-- ==== Sys2Proof/Machine/Params.lean ====
section
/-! DEFINITION. Which configurations are admitted (spec R14), the defaults (R13, R96), the WaveformSpec encoding (R94), the
mode-table lookup (R95) and edge selection (R18), and the clock limit (R200). -/

namespace Sys2Proof

/-- `CLOCK_LIMIT = 2^64 - 2^33` (R200). -/
def clockLimit : Nat := 2 ^ 64 - 2 ^ 33

/-! ## WaveformSpec (R93, R94) -/

/-- The field `enabled` (R93). -/
def WaveformSpec.isEnabled : WaveformSpec → Bool
  | .disabled => false
  | .enabled _ => true

/-- The field `period_us` (R93): written 0 for a disabled spec. -/
def WaveformSpec.periodUs : WaveformSpec → Word
  | .disabled => 0
  | .enabled p => p

/-- The packed encoding, one u32 (R94). -/
def WaveformSpec.pack : WaveformSpec → Word
  | .disabled => 0
  | .enabled p => p

/-- The spec a u32 encodes (R94): `enabled = (w ≠ 0)`, `period_us = w`. -/
def WaveformSpec.unpack (w : Word) : WaveformSpec :=
  if w = 0 then .disabled else .enabled w

/-! ## Parameter well-formedness (R14) -/

/-- R14 for one mode-table entry: an enabled one has `period_us > CLOCK_RES_US`. -/
def WaveformSpec.admittedFor (clockRes : Word) : WaveformSpec → Bool
  | .disabled => true
  | .enabled p => clockRes.toNat < p.toNat

/-- R14: the configurations the spec gives a meaning. -/
def Config.admitted (c : Config) : Bool :=
  decide (1 ≤ c.modes) && decide (c.modes ≤ 256)
    && decide (1 ≤ c.capacity) && decide (c.capacity ≤ 65535)
    && decide (1 ≤ c.clockResUs.toNat)
    && decide (c.modeReset < c.modes)
    && decide (c.modeTable.length = c.modes)
    && c.modeTable.all (WaveformSpec.admittedFor c.clockResUs)

/-! ## Lookup and edge selection -/

/-- `spec_of(m) = MODE_TABLE[m]` (R95); outside the table a free value (log entry 12). -/
def Config.specOf (c : Config) (m : Nat) : WaveformSpec :=
  match c.modeTable[m]? with
  | some spec => spec
  | none => Config.specBeyondTable m

/-- R18, R197: does a change of the input level from `old` to `new` match `EDGE_SEL`? -/
def EdgeSel.configures (sel : EdgeSel) (old new : Bool) : Bool :=
  match sel with
  | .rising => !old && new
  | .falling => old && !new
  | .both => (!old && new) || (old && !new)

/-- The port encoding of EDGE_SEL (R56). -/
def EdgeSel.code : EdgeSel → BitVec 2
  | .rising => 0
  | .falling => 1
  | .both => 2

/-! ## Defaults (R13, R96) -/

/-- The default MODE_TABLE (R96): 1 Hz, 2 Hz, 4 Hz, off. -/
def defaultModeTable : List WaveformSpec :=
  [.enabled 500000, .enabled 250000, .enabled 125000, .disabled]

/-- The defaults of R13 for a given `EDGE_SEL`, which has none (R18). -/
def Config.default (sel : EdgeSel) : Config where
  modes := 4
  capacity := 10
  settleWindowUs := 50000
  pulseDurationUs := 100000
  modeTable := defaultModeTable
  modeReset := 3
  clockResUs := 1
  edgeSel := sel
  irqCoalesce := false
  pinId := 0

end Sys2Proof
end

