-- ==== Sys2Proof/Machine/State.lean ====
section
/-! DEFINITION. The state of the block (spec R25 to R46), its records, the reasons a step can stop, and the state after
reset. -/

namespace Sys2Proof.Machine

/-! ## Data records (R90, R91) -/

/-- RawEdgeEvent (R90). -/
structure RawEdgeEvent where
  pin : BitVec 8
  level : Bool
  tsUs : Time
  deriving DecidableEq, Repr

/-- AcceptedEvent (R91): one Event Channel entry. -/
structure AcceptedEvent where
  tsUs : Time
  level : Bool
  deriving DecidableEq, Repr

/-! ## Enumerations -/

/-- The edge outcomes of R217, held in `last_outcome` (R59). -/
inductive EdgeOutcome where
  | none
  | accepted
  | rejected
  | dropped
  deriving DecidableEq, Repr

/-- The TASK agent's position (R37). -/
inductive TaskPos where
  | pop
  | advance
  | pulseOn
  | pulseHold
  | reconf
  deriving DecidableEq, Repr

/-- The two digital outputs, as `Out` records name them (R43). -/
inductive Output where
  | led
  | buz
  deriving DecidableEq, Repr

/-- The error reports of R217. -/
inductive ErrReport where
  | reconfFail
  deriving DecidableEq, Repr

/-- The port responses of R217. -/
inductive Resp where
  | ok
  | err
  deriving DecidableEq, Repr

/-- The record kinds of the history (R43). -/
inductive Record where
  | edge (raw : RawEdgeEvent) (outcome : EdgeOutcome)
  | pop (ev : AcceptedEvent)
  | out (output : Output) (value : Bool) (t : Time)
  | reconf (mode : BitVec 8) (spec : WaveformSpec) (ok : Bool)
  | errReport (code : ErrReport)
  | reset (t : Time)
  | read (offset : BitVec 11) (value : Word) (resp : Resp)
  deriving DecidableEq, Repr

/-! ## The state (R32) -/

/-- The state of the block, field by field as in R32, with the configuration it was built for (R13, R202; no operation
writes it, log entry 4) and the operation words of the interleaving still to be taken (R24, R74; the model's own field,
log entry 1). -/
structure State where
  /-- The parameters (R13): constant. -/
  cfg : Config
  /-- The operation words not yet taken, as the byte stream of R74. -/
  stream : List Byte
  /-- `in_level` (R27). -/
  inLevel : Bool
  /-- `led` (R28). -/
  led : Bool
  /-- `buz` (R29). -/
  buz : Bool
  /-- `now` (R30). -/
  now : Time
  /-- `irq_pending` (R33). -/
  irqPending : Nat
  /-- `deb_valid` (R34). -/
  debValid : Bool
  /-- `deb_last` (R34). -/
  debLast : Time
  /-- `fifo` (R35): the head is the oldest entry. -/
  fifo : List AcceptedEvent
  /-- `drop_count` (R36). -/
  dropCount : Word
  /-- `last_outcome` (R59). -/
  lastOutcome : EdgeOutcome
  /-- `mode` (R38). -/
  mode : BitVec 8
  /-- `task` (R37). -/
  task : TaskPos
  /-- `ctl_valid` and `ctl_event` (R39): `none` is `ctl_valid = 0`, in which `ctl_event` has no value (log entry 7). -/
  ctl : Option AcceptedEvent
  /-- `pulse_t0` (R41). -/
  pulseT0 : Time
  /-- `wg_en` (R40). -/
  wgEn : Bool
  /-- `wg_period` (R40). -/
  wgPeriod : Word
  /-- `wg_due` (R40). -/
  wgDue : Time
  /-- `wg_phase` (R40). -/
  wgPhase : Bool
  /-- `reconf_err` (R42). -/
  reconfErr : Bool
  /-- `hist` (R43): oldest record first. -/
  hist : List Record
  deriving DecidableEq, Repr

/-! ## Why a step can stop -/

/-- The block has no trap and no fault (R215): there is no reason, so no step ever faults (log entry 8). -/
inductive Fault where
  deriving DecidableEq, Repr

/-- The refusals of R19: verdicts of the model on a trace or a configuration, never events of the block. Each is the
spec's own, so none makes the model stop where the spec goes on. -/
inductive Refusal where
  /-- An operation rejected by name in `exec` because it has no meaning yet. Raised by no arm of this model. Safe. -/
  | notModelled (mnemonic : String)
  /-- `INVALID_WORD` (R106, R112, R74): raised by `step` when the bytes at the head of the stream are no operation. Safe. -/
  | invalidWord (bytes : List Byte)
  /-- `CLOCK_OVERFLOW(s.now, delta)` (R200): raised by CLK_ADV above the clock limit. Safe. -/
  | clockOverflow (now : Time) (delta : BitVec 24)
  /-- `BAD_CONFIG` (R14, R19): raised by `step` in a configuration that is not admitted. Safe. -/
  | badConfig
  deriving DecidableEq, Repr

/-! ## The state after reset -/

/-- The power-on state (R246, R247) of the default configuration (R13). DESIGN CHOICE: `EDGE_SEL`, which has no default,
is RISING (log entry 5); the draws `in_level` and `now` are 0 (log entry 6); no operation is offered yet (log entry 1). -/
def State.reset : State where
  cfg := Config.default .rising
  stream := []
  inLevel := false
  led := false
  buz := false
  now := 0
  irqPending := 0
  debValid := false
  debLast := 0
  fifo := []
  dropCount := 0
  lastOutcome := .none
  mode := 3
  task := .pop
  ctl := none
  pulseT0 := 0
  wgEn := false
  wgPeriod := 0
  wgDue := 0
  wgPhase := false
  reconfErr := false
  hist := []

end Sys2Proof.Machine
end

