-- ==== Sys2Proof/Machine/ModeController.lean ====
section
/-! DEFINITION. The TASK agent's ADVANCE (spec 43_mode_controller.md R158). -/

namespace Sys2Proof.Machine

/-- `(mode + 1) mod N` on naturals, stored in 8 bits (R158). -/
def nextMode (c : Config) (mode : BitVec 8) : BitVec 8 := BitVec.ofNat 8 ((mode.toNat + 1) % c.modes)

/-- ADVANCE (R158). -/
def execAdvance (s : State) : Host.Outcome State Fault Refusal :=
  require (s.atTask .advance) s ({ s with mode := nextMode s.cfg s.mode }.moveTask .pulseOn)

end Sys2Proof.Machine
end

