/-! ## Decoding an encoding (R105) -/

/-- R105: the decoder reads back every operation that has an encoding. -/
theorem decode_encode {i : Instr} (hwf : i.wellFormed = true) : decode (encode i) = .operation i := by
  obtain ⟨hag, hop, himm⟩ := Laws.wordFields_of_encode i
  simp only [decode, hag, hop, himm]
  cases i with
  | pinSet bit | reconf bit =>
    exact constrained_eq_operation.2 ⟨formatBit_ofBool bit, congrArg _ (bitOperand_ofBool bit)⟩
  | clkAdv delta => exact constrained_eq_operation.2 ⟨hwf, rfl⟩
  | busRd offset | busWr offset =>
    exact constrained_eq_operation.2 ⟨formatA_setWidth offset, congrArg _ (offsetOperand_setWidth offset)⟩
  | reset | edgeIsr | pop | advance | pulseOn | pulseOff | tick => rfl

/-- Settles O2: the three fields of the encoding select the operation's row, and its operand meets the row's format. -/
theorem decodeOfEncode : Obligations.DecodeOfEncode :=
  fun _ => decode_encode

/-! ## Encoding what was decoded (R105) -/

/-- R98: a word is the encoding of the operation whose three fields it has. -/
theorem encode_eq_of_fields {i : Instr} {w : Word} (hag : (agField w).toNat = i.agent.code.toNat)
    (hop : (opField w).toNat = i.op.toNat) (himm : i.imm = immField w) : encode i = w := by
  have hw := w.isLt
  rw [agField_toNat] at hag
  rw [opField_toNat] at hop
  apply BitVec.eq_of_toNat_eq
  rw [encode_toNat, himm, immField_toNat, ← hag, ← hop]
  omega

/-- R105: a word the decoder reads is the encoding of the operation read. -/
theorem wellFormed_and_encode_of_decode {w : Word} {i : Instr} (h : decode w = .operation i) :
    i.wellFormed = true ∧ encode i = w := by
  unfold decode at h
  split at h
  case h_1 hag hop | h_11 hag hop =>
    obtain ⟨hfmt, rfl⟩ := constrained_eq_operation.1 h
    exact ⟨rfl, encode_eq_of_fields hag hop (imm_eq_of_formatBit hfmt)⟩
  case h_2 hag hop =>
    obtain ⟨hfmt, rfl⟩ := constrained_eq_operation.1 h
    exact ⟨hfmt, encode_eq_of_fields hag hop rfl⟩
  case h_4 hag hop | h_5 hag hop =>
    obtain ⟨hfmt, rfl⟩ := constrained_eq_operation.1 h
    exact ⟨rfl, encode_eq_of_fields hag hop (imm_eq_of_formatA hfmt)⟩
  case h_3 hag hop | h_6 hag hop | h_7 hag hop | h_8 hag hop | h_9 hag hop | h_10 hag hop | h_12 hag hop =>
    obtain ⟨hfmt, rfl⟩ := constrained_eq_operation.1 h
    exact ⟨rfl, encode_eq_of_fields hag hop (imm_eq_of_formatZ hfmt)⟩
  case h_13 => exact absurd h (by simp)

/-- Settles O3: row by row of the decoder, the word's fields are those of the operation read. -/
theorem encodeOfDecode : Obligations.EncodeOfDecode :=
  fun _ _ => wellFormed_and_encode_of_decode

/-! ## Which words decode to which operation (R101) -/

/-- R105, R101: a word decodes to an operation exactly when it holds the number of the operation's encoding. -/
theorem decode_eq_operation_iff (w : Word) (i : Instr) :
    decode w = .operation i ↔ w.toNat = (encode i).toNat ∧ i.wellFormed = true := by
  constructor
  · intro h
    obtain ⟨hwf, rfl⟩ := wellFormed_and_encode_of_decode h
    exact ⟨rfl, hwf⟩
  · rintro ⟨hw, hwf⟩
    rw [BitVec.eq_of_toNat_eq hw, decode_encode hwf]

/-- R101: for an operation that always has an encoding, the encoding's number decides. -/
theorem decode_eq_operation_iff_toNat {w : Word} {i : Instr} {n : Nat} (hwf : i.wellFormed = true)
    (hn : (encode i).toNat = n) : decode w = .operation i ↔ w.toNat = n := by
  rw [decode_eq_operation_iff, hn, and_iff_left hwf]

theorem encode_pinSet_toNat (l : Bool) : (encode (.pinSet l)).toNat = if l then 1 else 0 := by
  cases l <;> rfl

theorem encode_reconf_toNat (f : Bool) : (encode (.reconf f)).toNat = 0x24000000 + if f then 1 else 0 := by
  cases f <;> rfl

theorem clkAdv_wellFormed_iff (d : BitVec 24) : (Instr.clkAdv d).wellFormed = true ↔ 1 ≤ d.toNat :=
  (formatD_iff d).trans Nat.one_le_iff_ne_zero.symm

/-- Settles O4: each operation's encoding as a number. -/
theorem decodeReadsEveryField : Obligations.DecodeReadsEveryField := by
  refine fun w => ⟨fun l => decode_eq_operation_iff_toNat rfl (encode_pinSet_toNat l), fun d => ?_,
    decode_eq_operation_iff_toNat rfl rfl, fun o => decode_eq_operation_iff_toNat rfl (encode_busRd_toNat o),
    fun o => decode_eq_operation_iff_toNat rfl (encode_busWr_toNat o), decode_eq_operation_iff_toNat rfl rfl,
    decode_eq_operation_iff_toNat rfl rfl, decode_eq_operation_iff_toNat rfl rfl, decode_eq_operation_iff_toNat rfl rfl,
    decode_eq_operation_iff_toNat rfl rfl, fun f => decode_eq_operation_iff_toNat rfl (encode_reconf_toNat f),
    decode_eq_operation_iff_toNat rfl rfl⟩
  rw [decode_eq_operation_iff, encode_clkAdv_toNat, clkAdv_wellFormed_iff]

/-- Settles O1: each worked word is a closed evaluation of the encoder, and decodes back by R105's law. -/
theorem workedWordsDecode : Obligations.WorkedWordsDecode := by
  refine ⟨?_, rfl, rfl, rfl, rfl, rfl, rfl, rfl, rfl, rfl⟩
  intro p hp
  have hword : p.1.wellFormed = true ∧ encode p.1 = p.2 := by
    revert p
    decide
  obtain ⟨hwf, henc⟩ := hword
  exact ⟨henc, henc ▸ decode_encode hwf⟩

/-! ## The opcode map (R102) -/

/-- A mask whose ones are the bits from `k` up compares those bits alone. -/
theorem and_highMask_beq_iff (w m : Word) (k : Nat) :
    (w &&& (BitVec.allOnes 32 <<< k) == m) = true ↔ w.toNat - w.toNat % 2 ^ k = m.toNat := by
  have hmask : w &&& (BitVec.allOnes 32 <<< k) = (w >>> k) <<< k := by
    ext j hj
    by_cases hjk : j < k
    · simp [hjk]
    · have hjk' : j - k < 32 := by omega
      have hkj : k + (j - k) = j := by omega
      simp [-BitVec.reduceAllOnes, hj, hjk, hjk', hkj, ← BitVec.getLsbD_eq_getElem]
  have hlt : w.toNat / 2 ^ k * 2 ^ k < 2 ^ 32 := (Nat.div_mul_le_self _ _).trans_lt w.isLt
  rw [beq_iff_eq, ← BitVec.toNat_inj, hmask, BitVec.toNat_shiftLeft, BitVec.toNat_ushiftRight,
    Nat.shiftRight_eq_div_pow, Nat.shiftLeft_eq, Nat.mod_eq_of_lt hlt, Nat.div_mul_self_eq_mod_sub_self]

/-- How many low bits of the word a row's mask leaves to the operand. -/
def Format.operandBits : Format → Nat
  | .Z => 0
  | .P => 1
  | .D => 24
  | .A => 11
  | .R => 1

theorem Format.operandBits_le (f : Format) : f.operandBits ≤ 24 := by
  cases f <;> decide

theorem opcodeMap_mask : ∀ row ∈ opcodeMap, row.mask = BitVec.allOnes 32 <<< row.format.operandBits := by
  decide

theorem opcodeMap_matchBits :
    ∀ row ∈ opcodeMap, row.matchBits.toNat = row.agent.code.toNat * 2 ^ 28 + row.op.toNat * 2 ^ 24 := by
  decide

/-- R100: an operand field its format allows is within the bits the mask leaves. -/
theorem Format.toNat_lt_of_allows {f : Format} {imm : BitVec 24} (h : f.allows imm = true) :
    imm.toNat < 2 ^ f.operandBits := by
  cases f with
  | Z => exact Nat.lt_one_iff.2 ((formatZ_iff imm).1 h)
  | P | R => exact (formatBit_iff imm).1 h
  | D => exact imm.isLt
  | A => exact (formatA_iff imm).1 h

/-- R102: a row selects the words with its agent and operation code whose operand field meets its format. -/
theorem selects_iff {row : OpcodeRow} (hrow : row ∈ opcodeMap) (w : Word) :
    row.selects w = true ↔
      ((agField w).toNat = row.agent.code.toNat ∧ (opField w).toNat = row.op.toNat) ∧
        row.format.allows (immField w) = true := by
  have hag := row.agent.code.isLt
  have hop := row.op.isLt
  have hw := w.isLt
  rw [OpcodeRow.selects, Bool.and_eq_true, opcodeMap_mask row hrow, and_highMask_beq_iff,
    opcodeMap_matchBits row hrow, agField_toNat, opField_toNat]
  refine and_congr_left fun hfmt => ?_
  have himm : w.toNat % 2 ^ row.format.operandBits = w.toNat % 2 ^ 24 := by
    rw [← Nat.mod_mod_of_dvd _ (Nat.pow_dvd_pow 2 row.format.operandBits_le), ← immField_toNat,
      Nat.mod_eq_of_lt (Format.toNat_lt_of_allows hfmt)]
  rw [himm]
  omega

/-- R102: the format of the row an operation stands in. -/
def Instr.format : Instr → Format
  | .pinSet _ => .P
  | .clkAdv _ => .D
  | .reset => .Z
  | .busRd _ => .A
  | .busWr _ => .A
  | .edgeIsr => .Z
  | .pop => .Z
  | .advance => .Z
  | .pulseOn => .Z
  | .pulseOff => .Z
  | .reconf _ => .R
  | .tick => .Z

theorem Instr.allows_imm {i : Instr} (hwf : i.wellFormed = true) : i.format.allows i.imm = true := by
  cases i with
  | pinSet bit | reconf bit => exact formatBit_ofBool bit
  | clkAdv delta => exact hwf
  | busRd offset | busWr offset => exact formatA_setWidth offset
  | reset | edgeIsr | pop | advance | pulseOn | pulseOff | tick => rfl

/-- R102: every operation stands in a row of the map, under its own codes and format. -/
theorem Instr.exists_row (i : Instr) :
    ∃ row ∈ opcodeMap, row.mnemonic = i.mnemonic ∧ row.agent = i.agent ∧ row.op = i.op ∧ row.format = i.format := by
  cases i <;> simp [opcodeMap, Instr.mnemonic, Instr.agent, Instr.op, Instr.format]

/-- R102, R105: the row of the operation a word decodes to selects that word. -/
theorem exists_row_selects_of_decode {w : Word} {i : Instr} (h : decode w = .operation i) :
    ∃ row ∈ opcodeMap, row.mnemonic = i.mnemonic ∧ row.agent = i.agent ∧ row.selects w = true := by
  obtain ⟨hwf, rfl⟩ := wellFormed_and_encode_of_decode h
  obtain ⟨hag, hop, himm⟩ := Laws.wordFields_of_encode i
  obtain ⟨row, hrow, hmn, hagent, hrop, hfmt⟩ := i.exists_row
  refine ⟨row, hrow, hmn, hagent, (selects_iff hrow _).2 ?_⟩
  rw [hag, hop, himm, hagent, hrop, hfmt]
  exact ⟨⟨rfl, rfl⟩, Instr.allows_imm hwf⟩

TASK DESCRIPTION = Review the entries above and return every line where "meaning" appears.

TASK ANSWER =
/-- R14: the configurations the spec gives a meaning. -/
  /-- An operation rejected by name in `exec` because it has no meaning yet. Raised by no arm of this model. Safe. -/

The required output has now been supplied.